Twitter account behind ‘abusive’ tweet targeting prominent doctor no longer active
Global News
Public Safety Minister Marco Mendicino had described the tweet as part of a slew of attacks offering a 'bounty' to surveil health-care workers.
The Twitter user behind an “abusive” tweet against one of the country’s most prominent doctors appears to have deactivated their account following a recent outcry, which saw Public Safety Minister Marco Mendicino appeal directly to the Canadian head of the social media giant for action.
Mendicino urged Twitter on Tuesday evening to address a tweet that was widely described by health journalists and health-care workers as “abusive” and a threat against Dr.

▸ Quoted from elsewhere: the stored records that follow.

-- ==== Sys2Proof/Machine/Operands.lean ====
section
/-!
DEFINITION. Machine/Operands.lean: the operands of commands that are more than a number: which register space, which port,
and what the analog parts, the checkers and the self-tests find.
-/
namespace Sys2Proof

/-- Whose register a write addresses: the manager's, or those of the worker in a slot (R44, R47). -/
inductive Target
  | mgr
  | worker (slot : Nat)
  deriving DecidableEq, Repr

/-- The size of a register access over the bridge (R9). -/
inductive AccSize
  | byte | half | word
  deriving DecidableEq, Repr

/-- A Plom port: a manager port, PEER0 as 128 and PEER1 as 129 (R45), or the east or west port of a worker (R25). -/
inductive PortRef
  | mgr (p : Nat)
  | worker (slot : Nat) (west : Bool)
  deriving DecidableEq, Repr

/-- The coefficients an equaliser's adaptation has come to (R199). -/
structure EqVals where
  ctle : Int
  dfe1 : Int
  dfe2 : Int
  dfe3 : Int
  deriving DecidableEq, Repr

/-- Why PG of a tile is set: by a write, or by the manager within LIMITS after so many seconds without a validated hit
(R83, R366). -/
inductive PgCause
  | write
  | limits (idle : Nat)
  deriving DecidableEq, Repr

/-- What a check of a protected word of a worker finds: no error, a correctable one, or an uncorrectable one, with the
bits of the stored word that it has flipped (R91, R127). -/
inductive Finding
  | clean | corrected | uncorrectable (flips : Word)
  deriving DecidableEq, Repr

/-- What lifts a pixel's output: a crossing that the analog part has found, a deposit of so much charge (in 1/3,200 aC)
with its polarity (holes or electrons), or the charge of the pixel's last injecting step (R59, R70, R73, R76). -/
inductive Signal
  | crossing
  | charge (q : Nat) (hole : Bool)
  | injected
  deriving DecidableEq, Repr

/-- How a word is reached (R388 to R390, R392). -/
inductive EccAccess
  | scrub | read | partialWrite | fullWrite
  deriving DecidableEq, Repr

/-- What an access to a word meets: how it is reached, the bits of data and check bits that have been upset since, a
write from elsewhere between read and write-back (R391), and a disagreement of the two checkers with the results of
their retests (R384). -/
structure EccFind where
  access : EccAccess
  flipD : Nat
  flipK : Nat
  overtaken : Bool
  disagree : Option (Bool × Bool)
  deriving DecidableEq, Repr

/-- What the start-up self-test finds: words and beats with lasting faults, checkers that fail their fixed set (memory,
checker), stacks that fail to train or to decode, and entries of the remap table found corrupt. -/
structure StupFind where
  bad : List (Nat × Nat)
  checkers : List (Nat × Nat)
  badStacks : Nat
  corrupt : List (Nat × Nat)
  deriving DecidableEq, Repr

end Sys2Proof
end

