-- ==== Sys2Proof/Syntax.lean ====
section
/-!
DEFINITION. Syntax.lean: the commands the chipset takes, one constructor for each row of the opcode table. Operands carry
what the row leaves to the outside: which part it concerns, what the analog parts, the pins and the far side do, what a check
finds. The same names mean the same everywhere: `w` and `slot` a worker slot, `a` a pixel or an address, `t` a tile, `p` a
port or lane, `n` a port pair, `q` a queue (8 × slot + class), `g` a group, `v` the word written, `west` the port of a worker,
`ok` whether what the command starts succeeds. Some rows without operands stand at the end: a compiled constructor with
operands must be among the first 244.
-/
namespace Sys2Proof
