-- ==== Sys2Proof/Machine/Crypto.lean ====
section
/-!
DEFINITION. Machine/Crypto.lean: SHAKE256 and Ed448, which the manual names for digests, fingerprints and signatures
(R367, R368). Both are written from the standards the manual refers to (PRESUMED, assumption 62): FIPS 202 for SHAKE256,
RFC 8032 for Ed448 in its pure form.
-/
namespace Sys2Proof

/-! ## SHAKE256 -/

/-- A 64-bit lane rotated left. -/
def rotl64 (x n : Nat) : Nat := Nat.lor (x * 2 ^ n % 2 ^ 64) (x / 2 ^ (64 - n))

/-- The rotation of each lane, lane x + 5y at that index: a walk from lane (1, 0) on to (y, 2x + 3y) turns the lane of its
step t by the (t + 1)st triangular number; lane (0, 0) stays. -/
def rhoWalk : Nat → Nat → Nat → Nat → List Nat → List Nat
  | 0, _, _, _, l => l
  | n + 1, x, y, t, l => rhoWalk n y ((2 * x + 3 * y) % 5) (t + 1) (l.set (x + 5 * y) ((t + 1) * (t + 2) / 2 % 64))

def rhoTurns : List Nat := rhoWalk 24 1 0 0 (List.replicate 25 0)

/-- Seven steps of the register that gives the round constants, and the constant they spell: step j sets bit 2^j − 1. -/
def iotaStep (s : Nat × Nat) (j : Nat) : Nat × Nat :=
  let r := 2 * s.1
  (if 256 ≤ r then Nat.xor r 0x171 else r, s.2 + s.1 % 2 * 2 ^ (2 ^ j - 1))

/-- The constants of so many rounds, from the register's state on. -/
def iotaConsts : Nat → Nat → List Nat
  | 0, _ => []
  | n + 1, r => let (r1, k) := (List.range 7).foldl iotaStep (r, 0); k :: iotaConsts n r1

/-- One round of Keccak-f[1600] on 25 lanes. -/
def keccakRound (a : List Nat) (rc : Nat) : List Nat :=
  let l := fun (s : List Nat) (i : Nat) => s.getD i 0
  let c := (List.range 5).map (fun x => (List.range 5).foldl (fun v y => Nat.xor v (l a (x + 5 * y))) 0)
  let d := (List.range 5).map (fun x => Nat.xor (l c ((x + 4) % 5)) (rotl64 (l c ((x + 1) % 5)) 1))
  let t := (List.range 25).map (fun i => rotl64 (Nat.xor (l a i) (l d (i % 5))) (l rhoTurns i))
  let b := (List.range 25).map (fun i => let x := i % 5; let y := i / 5; l t ((x + 3 * y) % 5 + 5 * x))
  let e := (List.range 25).map (fun i =>
    let y := 5 * (i / 5)
    Nat.xor (l b i) (Nat.land (Nat.xor (l b (y + (i + 1) % 5)) (2 ^ 64 - 1)) (l b (y + (i + 2) % 5))))
  match e with
  | h :: r => Nat.xor h rc :: r
  | [] => []

/-- The permutation. -/
def keccakF (a : List Nat) : List Nat := (iotaConsts 24 1).foldl keccakRound a

/-- Bytes as a number, the first byte the least significant. -/
def leNat (l : List Byte) : Nat := beNat l.reverse

/-- A number as bytes, the least significant first. -/
def leBytes (k n : Nat) : List Byte := (beBytes k n).reverse

/-- Absorb whole blocks of 136 bytes. -/
def absorb : Nat → List Nat → List Byte → List Nat
  | 0, a, _ => a
  | n + 1, a, m =>
    let blk := (List.range 25).map (fun i => if i < 17 then leNat (sliceBytes m (8 * i) 8) else 0)
    absorb n (keccakF (List.zipWith Nat.xor a blk)) (m.drop 136)

/-- SHAKE256 with an output of at most 136 bytes. -/
def shake256 (m : List Byte) (out : Nat) : List Byte :=
  let z := 136 - m.length % 136
  let pad : List Byte := if z = 1 then [0x9F] else 0x1F :: (List.replicate (z - 2) 0 ++ [0x80])
  let p := m ++ pad
  ((absorb (p.length / 136) (List.replicate 25 0) p).flatMap (leBytes 8)).take out

/-- The 64-byte digest of images, certificates and requests. -/
def digest64 (m : List Byte) : List Byte := shake256 m 64

/-- A key's fingerprint (R367). -/
def fingerprint (pub : List Byte) : Nat := beNat (shake256 pub 8)

/-! ## Ed448 -/

def edP : Nat := 2 ^ 448 - 2 ^ 224 - 1
def edL : Nat := 2 ^ 446 - 13818066809895115352007386748515426880336692474882178609894547503885
/-- d = −39081. -/
def edD : Nat := edP - 39081

/-- A power modulo p, by the bits of the exponent. -/
def edPow : Nat → Nat → Nat → Nat
  | 0, _, _ => 1
  | fuel + 1, b, e =>
    if e = 0 then 1
    else
      let h := edPow fuel (b * b % edP) (e / 2)
      if e % 2 = 1 then b * h % edP else h

def edInv (a : Nat) : Nat := edPow 449 a (edP - 2)
def edSub (a b : Nat) : Nat := (a + (edP - b % edP)) % edP

/-- A point in projective coordinates. -/
structure EdPoint where
  x : Nat
  y : Nat
  z : Nat
  deriving DecidableEq, Repr

def EdPoint.zero : EdPoint := ⟨0, 1, 1⟩

/-- Addition (RFC 8032, 5.2.4); it serves for doubling too. -/
def EdPoint.add (s t : EdPoint) : EdPoint :=
  let a := s.z * t.z % edP
  let b := a * a % edP
  let c := s.x * t.x % edP
  let d := s.y * t.y % edP
  let e := edD * (c * d % edP) % edP
  let f := edSub b e
  let g := (b + e) % edP
  let h := (s.x + s.y) * (t.x + t.y) % edP
  ⟨a * (f * edSub h (c + d) % edP) % edP, a * (g * edSub d c % edP) % edP, f * g % edP⟩

/-- A multiple of a point. -/
def EdPoint.mul : Nat → Nat → EdPoint → EdPoint
  | 0, _, _ => .zero
  | fuel + 1, n, s =>
    if n = 0 then .zero
    else
      let h := EdPoint.mul fuel (n / 2) (s.add s)
      if n % 2 = 1 then s.add h else h

/-- Points are equal. -/
def EdPoint.same (s t : EdPoint) : Bool := s.x * t.z % edP == t.x * s.z % edP && s.y * t.z % edP == t.y * s.z % edP

/-- The base point. -/
def edBase : EdPoint :=
  ⟨224580040295924300187604334099896036246789641632564134246125461686950415467406032909029192869357953282578032075146446173674602635247710,
   298819210078481492676017930443930673437544040154080242095928241372331506189835876003536878655418784733982303233503462500531545062832660, 1⟩

/-- The 57-byte encoding of a point. -/
def EdPoint.encode (s : EdPoint) : List Byte :=
  let i := edInv s.z
  leBytes 57 (s.y * i % edP + (s.x * i % edP % 2) * 2 ^ 455)

/-- Decode a point, if the bytes are the encoding of one. -/
def edDecode (l : List Byte) : Option EdPoint :=
  let n := leNat l
  let y := n % 2 ^ 455
  if l.length ≠ 57 ∨ edP ≤ y then none
  else
    let u := edSub (y * y % edP) 1
    let v := edSub (edD * (y * y % edP) % edP) 1
    let u2 := u * u % edP
    let u3 := u2 * u % edP
    let v3 := v * v % edP * v % edP
    let x := u3 * v % edP * edPow 449 (u2 * u3 % edP * v3 % edP) ((edP - 3) / 4) % edP
    if v * (x * x % edP) % edP ≠ u then none
    else
      let s := n / 2 ^ 455
      if x = 0 ∧ s = 1 then none
      else some ⟨if x % 2 = s then x else (edP - x) % edP, y, 1⟩

/-- The bytes of an ASCII string. -/
def ascii (s : String) : List Byte := s.toList.map (fun c => BitVec.ofNat 8 c.toNat)

/-- The domain prefix of Ed448 in its pure form with a context. -/
def edDom (ctx : List Byte) : List Byte := ascii "SigEd448" ++ [0, BitVec.ofNat 8 ctx.length] ++ ctx

/-- A signature is correct (RFC 8032, 5.2.7). -/
def edVerify (pub ctx msg sig : List Byte) : Bool :=
  let s := leNat (sig.drop 57)
  if sig.length ≠ 114 ∨ edL ≤ s then false
  else match edDecode pub, edDecode (sig.take 57) with
    | some a, some r =>
      let k := leNat (shake256 (edDom ctx ++ sig.take 57 ++ pub ++ msg) 114) % edL
      let four := fun (q : EdPoint) => EdPoint.mul 3 4 q
      (four (EdPoint.mul 447 s edBase)).same ((four r).add (four (EdPoint.mul 447 k a)))
    | _, _ => false

/-- The secret scalar and prefix of a 57-byte private key (RFC 8032, 5.2.5). -/
def edSecret (seed : List Byte) : Nat × List Byte :=
  let h := shake256 seed 114
  let n := leNat (h.take 57)
  let s := n % 2 ^ 446 / 4 * 4 % 2 ^ 446 + 2 ^ 447 + n % 2 ^ 447 / 2 ^ 446 * 2 ^ 446
  (s, h.drop 57)

/-- The public key of a private key. -/
def edPublic (seed : List Byte) : List Byte := (EdPoint.mul 448 (edSecret seed).1 edBase).encode

/-- Sign (RFC 8032, 5.2.6). -/
def edSign (seed ctx msg : List Byte) : List Byte :=
  let (s, pre) := edSecret seed
  let pub := edPublic seed
  let r := leNat (shake256 (edDom ctx ++ pre ++ msg) 114) % edL
  let rp := (EdPoint.mul 447 r edBase).encode
  let k := leNat (shake256 (edDom ctx ++ rp ++ pub ++ msg) 114) % edL
  rp ++ leBytes 57 ((r + k * s) % edL)

end Sys2Proof
end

Katharine Smart, president of the Canadian Medical Association.
Smart had said on Dec. 22 that the social media giant told her the tweet “did not violate their rules.”
“Far too often, public health doctors and frontline healthcare workers are subject to bullying, intimidation, and harassment. An increasing volume of that abuse is occurring online. The pandemic has accelerated and intensified these trends,” Mendicino wrote in a letter to Paul Burns, the managing director of Twitter Canada, in the Tuesday appeal for action against the account.

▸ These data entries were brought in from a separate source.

-- ==== Sys2Proof/Config.lean ====
section
/-!
DEFINITION. Config.lean: what an implementation fixes and the values the manual leaves open. Each is an opaque
constant: nothing in Lean can evaluate it, so a statement about it holds for every value.
-/
namespace Sys2Proof

/-- A fresh value the manual does not state, taken by the number of such values taken before. -/
opaque Config.freeBits : Nat → Nat

/-- ASYM_MW, measured on each manager at test and fused (R265): a 16-bit two's complement number of fine LSBs. -/
opaque Config.asymMw : Nat

/-- The pool words of an item status element, which the manual does not state (R285). -/
opaque Config.statusWords : Nat

/-- VALUE of a curve from 1 to 6 (R422, R425): curve, code with the lead loop subtracted, excitation code, and VALUE of the
cold junction; none where the result lies outside the curve's range. The reference functions are those of IEC 60751 and
IEC 60584-1, which the manual does not reproduce. -/
opaque Config.hkCurve : Nat → Int → Nat → Nat → Option Nat

/-- The linearisation error of curve 7 for a code and an excitation, in 1e-9 °C (R425): the manual bounds it only. -/
opaque Config.ntcError : Int → Nat → Int

/-- GBL_SERIAL, the fused serial number (R379). -/
opaque Config.serial : Nat

/-- The fuse word of a number (R470). -/
opaque Config.fuseWord : Nat → Nat

/-- The four fused maker root public keys, 57 bytes each as one big-endian number (R459, R462). -/
opaque Config.makerKey : Nat → Nat

/-- The private key of each generation of the device identity key, which no role can read (R462). -/
opaque Config.identityKey : Nat → Nat

/-- The certificate of the device identity key at manufacture, as one big-endian number of 274 bytes (R462). -/
opaque Config.identityCert : Nat

end Sys2Proof
end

“For companies like Twitter, having rules in place regarding the use of a social platform is vital. The public should feel confident these rules will be applied.”
The tweet in question was posted to Smart’s Twitter timeline on Dec. 22 by a user who claimed that “a group of us who can’t stand you have been watching you and your family for weeks,” before asking Smart: “are you scared you are next?”
The tweet also claimed the people watching Smart were “biding our time.”
Mendicino wrote that the tweet appeared to be part of a slew of recent posts offering a “bounty” for people to surveil health-care workers in the hope of catching them breaking COVID-19 protocols.